Exercise:
Give the number of lines in the data below that contain "maxBody", and only that number.

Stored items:
__________

-- ==== Sys2Proof/Tests/Slice0.lean ====
section
/-! SUPPORT. Tests: ill-formed terms the checks refuse, words written out from the tables of 30_encoding.md, single steps
with the results of 95_test_vectors.md or of the rules' own examples, and for each statement of Certificates/Slice0 that
has premises a concrete case that meets them. -/

namespace Sys2Proof.Tests

open Sys2Proof Sys2Proof.Machine

/-- CFG_C of 95_test_vectors.md: as the default, with `MAX_BODY` 16. -/
def cfgC : Config := { Config.default with maxBody := 16 }

/-- A block inside a `drain` call: address 01 and sub-address 03 taken, declared size 2, these bytes in the source. -/
def busy (p : Pos) (rxq : List Byte) (fails : List Bool) : State where
  cfg := Config.default
  pos := p
  dbs := some 0x02#8
  sb := [(1, 0x01#8), (2, 0x03#8)]
  rxq := rxq
  txq := []
  evt := []
  draining := true
  readScript := fails
  turns := []

/-- The same between calls. -/
def calm (p : Pos) (rxq : List Byte) (turns : List Turn) : State :=
  { busy p rxq [] with draining := false, turns := turns }

/-- The next state, if there is one. -/
def nextOf : Result → Option State
  | .next t => some t
  | .fault _ | .refused _ => none

/-- The refusal, if there is one. -/
def refusalOf : Result → Option Refusal
  | .refused r => some r
  | .next _ | .fault _ => none

/-- The fault, if there is one. -/
def faultOf : Result → Option Fault
  | .fault f => some f
  | .next _ | .refused _ => none

/-- The instruction decoded, if there is one. -/
def read (c : Config) (bytes : List Byte) : Option (Instr × List Byte) :=
  match decode c bytes with
  | .ok x => some x
  | .error _ => none

/-! ### WellFormed: one ill-formed term for each check -/

theorem test_wf_config : Config.default.wf = true ∧ cfgC.wf = true := by decide
theorem test_wf_config_broadcast_address : ({ Config.default with deviceAddress := 0x00#8 } : Config).wf = false := by
  decide
theorem test_wf_config_max_body : ({ Config.default with maxBody := 256 } : Config).wf = false := by decide
theorem test_wf_config_empty_range : ({ Config.default with minDrive := 9#8, maxDrive := 2#8 } : Config).wf = true := by
  decide
theorem test_wf_sys_ping_sub : (Instr.sysPing 0x09#8 0x80#8 []).wf Config.default = false := by decide
theorem test_wf_sys_ping_command : (Instr.sysPing 0x00#8 0x82#8 []).wf Config.default = false := by decide
theorem test_wf_sys_ping_body : (Instr.sysPing 0x00#8 0x80#8 (List.replicate 16 0x00#8)).wf cfgC = false := by decide
theorem test_wf_sys_msg_sub : (Instr.sysMsg 0x09#8 0x82#8 []).wf Config.default = false := by decide
theorem test_wf_sys_msg_command : (Instr.sysMsg 0x00#8 0x80#8 []).wf Config.default = false := by decide
theorem test_wf_sys_msg_body : (Instr.sysMsg 0x00#8 0x82#8 (List.replicate 16 0x00#8)).wf cfgC = false := by decide
theorem test_wf_dev_msg_broadcast : (Instr.devMsg 0x00#8 0x03#8 0x09#8 []).wf Config.default = false := by decide
theorem test_wf_dev_msg_address : (Instr.devMsg 0x02#8 0x03#8 0x09#8 []).wf Config.default = false := by decide
theorem test_wf_dev_msg_sub : (Instr.devMsg 0x01#8 0x09#8 0x09#8 []).wf Config.default = false := by decide
theorem test_wf_dev_msg_body : (Instr.devMsg 0x01#8 0x03#8 0x09#8 (List.replicate 16 0x00#8)).wf cfgC = false := by decide
theorem test_wf_sys_empty_sub : (Instr.sysEmpty 0x09#8).wf Config.default = false := by decide
theorem test_wf_dev_empty_address : (Instr.devEmpty 0x02#8 0x03#8).wf Config.default = false := by decide
theorem test_wf_dev_empty_sub : (Instr.devEmpty 0x01#8 0x09#8).wf Config.default = false := by decide
theorem test_wf_rej_noise_marker : (Instr.rejNoise 0x4D#8).wf Config.default = false := by decide
theorem test_wf_rej_addr_accepted : (Instr.rejAddr 0x01#8).wf Config.default = false := by decide
theorem test_wf_rej_sub_address : (Instr.rejSub 0x02#8 0x09#8).wf Config.default = false := by decide
theorem test_wf_rej_sub_valid : (Instr.rejSub 0x01#8 0x08#8).wf Config.default = false := by decide
theorem test_wf_rej_size_address : (Instr.rejSize 0x02#8 0x01#8 0x11#8).wf cfgC = false := by decide
theorem test_wf_rej_size_sub : (Instr.rejSize 0x01#8 0x09#8 0x11#8).wf cfgC = false := by decide
theorem test_wf_rej_size_fits : (Instr.rejSize 0x01#8 0x01#8 0x10#8).wf cfgC = false := by decide
theorem test_wf_pong_opcode : (Instr.pong 0x80#8 0x01#8 0x01#8 0x08#8).wf Config.default = false := by decide
theorem test_wf_pong_address : (Instr.pong 0x81#8 0x02#8 0x01#8 0x08#8).wf Config.default = false := by decide
theorem test_wf_pong_low : (Instr.pong 0x81#8 0x01#8 0x02#8 0x08#8).wf Config.default = false := by decide
theorem test_wf_pong_high : (Instr.pong 0x81#8 0x01#8 0x01#8 0x09#8).wf Config.default = false := by decide

/-! ### Decode: each row's word, written out from the tables of R54, R55 and R56 -/

/-- R58's PING. -/
theorem test_decode_sys_ping :
    read Config.default [0x4D#8, 0x00#8, 0x00#8, 0x01#8, 0x80#8] = some (.sysPing 0x00#8 0x80#8 [], []) := by decide
/-- 41_dispatch.md R88's example; one more byte stays. -/
theorem test_decode_sys_msg :
    read Config.default [0x4D#8, 0x00#8, 0x00#8, 0x03#8, 0x82#8, 0x0A#8, 0x0B#8, 0x4D#8] =
      some (.sysMsg 0x00#8 0x82#8 [0x0A#8, 0x0B#8], [0x4D#8]) := by decide
/-- R58's frame, the source's own. -/
theorem test_decode_dev_msg :
    read Config.default [0x4D#8, 0x01#8, 0x03#8, 0x02#8, 0x09#8, 0x3C#8] =
      some (.devMsg 0x01#8 0x03#8 0x09#8 [0x3C#8], []) := by decide
theorem test_decode_sys_empty :
    read Config.default [0x4D#8, 0x00#8, 0x08#8, 0x00#8] = some (.sysEmpty 0x08#8, []) := by decide
/-- V10a. -/
theorem test_decode_dev_empty :
    read Config.default [0x4D#8, 0x01#8, 0x01#8, 0x00#8] = some (.devEmpty 0x01#8 0x01#8, []) := by decide
theorem test_decode_rej_noise : read Config.default [0x13#8, 0x4D#8] = some (.rejNoise 0x13#8, [0x4D#8]) := by decide
/-- 70_reset_and_hazards.md R127: the second marker is eaten as an address. -/
theorem test_decode_rej_addr :
    read Config.default [0x4D#8, 0x4D#8, 0x01#8] = some (.rejAddr 0x4D#8, [0x01#8]) := by decide
/-- The example of 40_framer.md R69: 09 under CFG_A. -/
theorem test_decode_rej_sub :
    read Config.default [0x4D#8, 0x01#8, 0x09#8, 0x01#8] = some (.rejSub 0x01#8 0x09#8, [0x01#8]) := by decide
/-- The example of R72: size 0x11 with `MAX_BODY` 16; nothing after the size byte is taken. -/
theorem test_decode_rej_size :
    read cfgC [0x4D#8, 0x01#8, 0x01#8, 0x11#8, 0x00#8] = some (.rejSize 0x01#8 0x01#8 0x11#8, [0x00#8]) := by decide
/-- The reply of R87's example, as the transmit side writes it. -/
theorem test_decode_pong :
    decodeTx [0x4D#8, 0x00#8, 0x00#8, 0x04#8, 0x81#8, 0x01#8, 0x01#8, 0x08#8] =
      some (.pong 0x81#8 0x01#8 0x01#8 0x08#8, []) := by decide
/-- V17: the same bytes received. -/
theorem test_decode_received_pong :
    read Config.default [0x4D#8, 0x00#8, 0x00#8, 0x04#8, 0x81#8, 0x02#8, 0x01#8, 0x04#8] =
      some (.sysMsg 0x00#8 0x81#8 [0x02#8, 0x01#8, 0x04#8], []) := by decide
theorem test_encode_pong :
    encode (.pong 0x81#8 0x01#8 0x01#8 0x08#8) =
      [0x4D#8, 0x00#8, 0x00#8, 0x04#8, 0x81#8, 0x01#8, 0x01#8, 0x08#8] := by decide
/-- A row's bits, byte 0 of the wire at the top (R58's frame). -/
theorem test_table_word_bytes : bytesOfNumber 6 0x4D010302093C = [0x4D#8, 0x01#8, 0x03#8, 0x02#8, 0x09#8, 0x3C#8] := by
  decide
theorem test_table_word_dev_msg : decodeTableWord 48 0x4D010302093C = some (.devMsg 0x01#8 0x03#8 0x09#8 [0x3C#8]) := by
  decide +kernel
theorem test_table_word_sys_ping : decodeTableWord 40 0x4D00000180 = some (.sysPing 0x00#8 0x80#8 []) := by
  decide +kernel
/-- 93_implementation_defined.md U11: codes 5 to 7 name no position. -/
theorem test_pos_codes :
    Pos.ofCode 0#3 = some .awaitStart ∧ Pos.ofCode 4#3 = some .awaitBody ∧ Pos.ofCode 5#3 = none ∧
    Pos.ofCode 7#3 = none := by decide

/-! ### Single steps -/

theorem test_reset_memory : State.reset.sb.wf = true ∧ State.reset.sb.slot 4 = none := by decide
/-- R67's example: 13, then 4D. -/
theorem test_step_rej_noise :
    nextOf (step (busy .awaitStart [0x13#8, 0x4D#8] [])) = some (busy .awaitStart [0x4D#8] []) := by decide
theorem test_step_marker : nextOf (step (busy .awaitStart [0x4D#8] [])) = some (busy .awaitAddress [] []) := by decide
/-- R68's example: 02 rejected, nothing stored. -/
theorem test_step_rej_addr :
    nextOf (step (busy .awaitAddress [0x02#8] [])) = some (busy .awaitStart [] []) := by decide
/-- R68's example: 00 accepted and stored in slot 1. -/
theorem test_step_address :
    (nextOf (step (busy .awaitAddress [0x00#8] []))).map (fun t => (t.pos, t.sb.slot 1)) =
      some (.awaitSubAddress, some 0x00#8) := by decide
/-- R69's example: 09 rejected, 08 accepted. -/
theorem test_step_rej_sub :
    nextOf (step (busy .awaitSubAddress [0x09#8] [])) = some (busy .awaitStart [] []) := by decide
theorem test_step_sub_address :
    (nextOf (step (busy .awaitSubAddress [0x08#8] []))).map (fun t => (t.pos, t.sb.slot 2)) =
      some (.awaitSize, some 0x08#8) := by decide
/-- R70's example: the size goes to DBS, slot 3 is not written. -/
theorem test_step_size :
    (nextOf (step (busy .awaitSize [0xFF#8, 0x3C#8] []))).map (fun t => (t.pos, t.dbs, t.rxq, t.sb.slot 3)) =
      some (.awaitBody, some 0xFF#8, [0x3C#8], none) := by decide
/-- R71's example: with one byte of two, nothing is taken. -/
theorem test_step_waits : (nextOf (step (busy .awaitBody [0x09#8] []))).map (fun t => (t.pos, t.rxq, t.draining)) =
    some (.awaitBody, [0x09#8], false) := by decide
/-- R71's example, whole. -/
theorem test_step_dev_msg :
    (nextOf (step (busy .awaitBody [0x09#8, 0x3C#8] []))).map (fun t => (t.pos, t.rxq, t.sb.slot 5, t.evt)) =
      some (.awaitStart, [], some 0x3C#8, [.dev 0x03#8 0x09#8 [0x3C#8]]) := by decide
/-- 41_dispatch.md R97: the ping opcode to this device's address is forwarded. -/
theorem test_step_dev_ping_opcode :
    (nextOf (step (busy .awaitBody [0x80#8, 0x00#8] []))).map (fun t => (t.txq, t.evt)) =
      some ([], [.dev 0x03#8 0x80#8 [0x00#8]]) := by decide
/-- R87: a Ping with a payload; the last body byte is not looked at. -/
theorem test_step_sys_ping :
    (nextOf (step { busy .awaitBody [0x80#8, 0x55#8] [] with sb := [(1, 0x00#8), (2, 0x03#8)] })).map
      (fun t => (t.txq, t.evt.length, t.pos)) =
      some ([0x4D#8, 0x00#8, 0x00#8, 0x04#8, 0x81#8, 0x01#8, 0x01#8, 0x08#8], 1, .awaitStart) := by decide
/-- R88 and R97: the ping opcode in the payload only. -/
theorem test_step_sys_msg :
    (nextOf (step { busy .awaitBody [0x81#8, 0x80#8] [] with sb := [(1, 0x00#8), (2, 0x03#8)] })).map
      (fun t => (t.txq, t.evt)) = some ([], [.sys 0x81#8 [0x80#8]]) := by decide
/-- R86: a stale 80 in slot 4 makes no Pong. -/
theorem test_step_sys_empty :
    (nextOf (step { busy .awaitBody [0x4D#8] [] with
      dbs := some 0x00#8, sb := [(1, 0x00#8), (2, 0x03#8), (4, 0x80#8)] })).map (fun t => (t.pos, t.rxq, t.evt)) =
      some (.awaitStart, [0x4D#8], []) := by decide
theorem test_step_dev_empty :
    (nextOf (step { busy .awaitBody [] [] with dbs := some 0x00#8 })).map (fun t => (t.pos, t.evt)) =
      some (.awaitStart, []) := by decide
/-- R72's example. -/
theorem test_step_rej_size :
    (nextOf (step { busy .awaitBody [0x4D#8] [] with cfg := cfgC, dbs := some 0x11#8 })).map
      (fun t => (t.pos, t.rxq, t.dbs)) = some (.awaitStart, [0x4D#8], some 0x11#8) := by decide
/-- R81: a size equal to `MAX_BODY` is not too big. -/
theorem test_step_size_limit :
    (nextOf (step { busy .awaitBody [0x4D#8] [] with cfg := cfgC, dbs := some 0x10#8 })).map State.pos =
      some .awaitBody := by decide
/-- V23's failing read. -/
theorem test_step_failed_read :
    nextOf (step (busy .awaitSubAddress [0x03#8, 0x02#8] [true])) =
      some { busy .awaitSubAddress [0x03#8, 0x02#8] [] with draining := false } := by decide
theorem test_exec_pong :
    (nextOf (exec (.pong 0x81#8 0x01#8 0x01#8 0x08#8) State.reset)).map (fun t => (t.txq.length, t.evt.length)) =
      some (8, 1) := by decide
/-- A placed instruction runs at the very next step (log 2). -/
theorem test_fetch_word_dev_msg :
    (nextOf (step (State.reset.withFetchWord 48 0x4D010302093C))).map State.evt =
      some [.dev 0x03#8 0x09#8 [0x3C#8]] := by decide +kernel
theorem test_fetch_word_rej_sub :
    (nextOf (step (State.reset.withFetchWord 24 0x4D0109))).map (fun t => (t.pos, t.rxq.length)) =
      some (.awaitStart, 256) := by decide +kernel
/-- A read of a slot with no value is the model's fault, not a zero (R116, U1). -/
theorem test_uncommitted_slot :
    faultOf (step { busy .awaitSubAddress [0x03#8] [] with sb := [] }) = some (.uncommittedSlot 1) := by decide
theorem test_store_past_the_end :
    faultOf (exec (.sysMsg 0x00#8 0x82#8 (List.replicate 16 0x00#8))
      { busy .awaitBody (List.replicate 17 0x00#8) [] with cfg := cfgC }) = some (.noSuchSlot 20) := by decide
/-- R27: the whole body at once, and no request before it is there or where the guard of R72 applies. -/
theorem test_ports_pop :
    rxPop (busy .awaitBody [0x09#8, 0x3C#8, 0x4D#8] []) = some 2#9 ∧
    rxData (busy .awaitBody [0x09#8, 0x3C#8, 0x4D#8] []) = some [0x09#8, 0x3C#8] ∧
    rxPop (busy .awaitBody [0x09#8] []) = none ∧
    rxPop { busy .awaitBody [0x09#8, 0x3C#8] [] with cfg := { Config.default with maxBody := 1 } } = none := by decide
/-- R28: the failing request returns nothing. -/
theorem test_ports_fail :
    rxFail (busy .awaitSize [0x02#8] [true]) = true ∧ rxData (busy .awaitSize [0x02#8] [true]) = none := by decide
/-- U1: the byte a longer earlier frame left in slot 6 is not committed when the body in flight has two bytes. -/
theorem test_stale_slot :
    readSlot true 5 { busy .awaitBody [] [] with sb := [(4, 0x09#8), (5, 0x3C#8), (6, 0x55#8)] } = .ok 0x3C#8 ∧
    readSlot true 6 { busy .awaitBody [] [] with sb := [(4, 0x09#8), (5, 0x3C#8), (6, 0x55#8)] } =
      .error (.uncommittedSlot 6) :=
  ⟨rfl, rfl⟩
/-- R116: `DBS` away from AwaitBody. -/
theorem test_uncommitted_size : readSize (busy .awaitSize [] []) = .error .uncommittedSize := rfl
/-- The pseudocode on R71's example. -/
theorem test_rule_step_dev_msg :
    (nextOf (ruleStep (busy .awaitBody [0x09#8, 0x3C#8] [])).result).map State.evt =
      some [.dev 0x03#8 0x09#8 [0x3C#8]] := by decide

__________

Result below:
3